■ Data:
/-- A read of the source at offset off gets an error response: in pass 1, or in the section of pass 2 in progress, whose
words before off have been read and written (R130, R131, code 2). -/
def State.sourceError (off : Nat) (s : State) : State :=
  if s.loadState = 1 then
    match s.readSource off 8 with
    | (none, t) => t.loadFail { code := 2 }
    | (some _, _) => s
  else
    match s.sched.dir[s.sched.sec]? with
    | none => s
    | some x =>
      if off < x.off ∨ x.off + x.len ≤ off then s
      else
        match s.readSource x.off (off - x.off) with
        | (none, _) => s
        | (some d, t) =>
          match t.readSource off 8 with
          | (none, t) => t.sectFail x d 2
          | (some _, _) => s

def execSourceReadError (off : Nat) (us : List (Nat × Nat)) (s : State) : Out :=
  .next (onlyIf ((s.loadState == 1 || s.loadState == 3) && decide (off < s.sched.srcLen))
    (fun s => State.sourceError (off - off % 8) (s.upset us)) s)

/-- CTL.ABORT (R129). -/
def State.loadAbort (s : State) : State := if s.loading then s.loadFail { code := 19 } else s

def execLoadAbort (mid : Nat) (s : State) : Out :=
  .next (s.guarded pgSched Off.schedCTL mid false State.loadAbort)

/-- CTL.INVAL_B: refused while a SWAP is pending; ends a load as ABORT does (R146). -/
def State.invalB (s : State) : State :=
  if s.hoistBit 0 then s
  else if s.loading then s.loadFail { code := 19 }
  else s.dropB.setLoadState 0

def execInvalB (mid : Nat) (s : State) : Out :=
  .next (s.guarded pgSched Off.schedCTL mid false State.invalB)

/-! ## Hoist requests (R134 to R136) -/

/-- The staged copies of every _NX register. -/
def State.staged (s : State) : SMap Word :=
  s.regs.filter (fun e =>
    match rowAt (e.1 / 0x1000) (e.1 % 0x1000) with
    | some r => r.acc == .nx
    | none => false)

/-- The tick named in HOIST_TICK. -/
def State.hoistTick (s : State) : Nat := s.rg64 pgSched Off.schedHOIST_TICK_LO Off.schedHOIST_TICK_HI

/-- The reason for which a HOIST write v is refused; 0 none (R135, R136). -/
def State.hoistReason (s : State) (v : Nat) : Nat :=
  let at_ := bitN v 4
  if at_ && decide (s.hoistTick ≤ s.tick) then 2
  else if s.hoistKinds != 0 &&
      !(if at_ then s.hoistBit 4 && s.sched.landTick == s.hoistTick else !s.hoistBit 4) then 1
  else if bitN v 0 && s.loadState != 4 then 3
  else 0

■ What to work on: Everything from the line containing "(none, _) => s" through the line containing "(off < s.sched.srcLen))" in the material above should be retyped exactly, both ends included, and nothing more.

■ Your response:
        | (none, _) => s
        | (some d, t) =>
          match t.readSource off 8 with
          | (none, t) => t.sectFail x d 2
          | (some _, _) => s

def execSourceReadError (off : Nat) (us : List (Nat × Nat)) (s : State) : Out :=
  .next (onlyIf ((s.loadState == 1 || s.loadState == 3) && decide (off < s.sched.srcLen))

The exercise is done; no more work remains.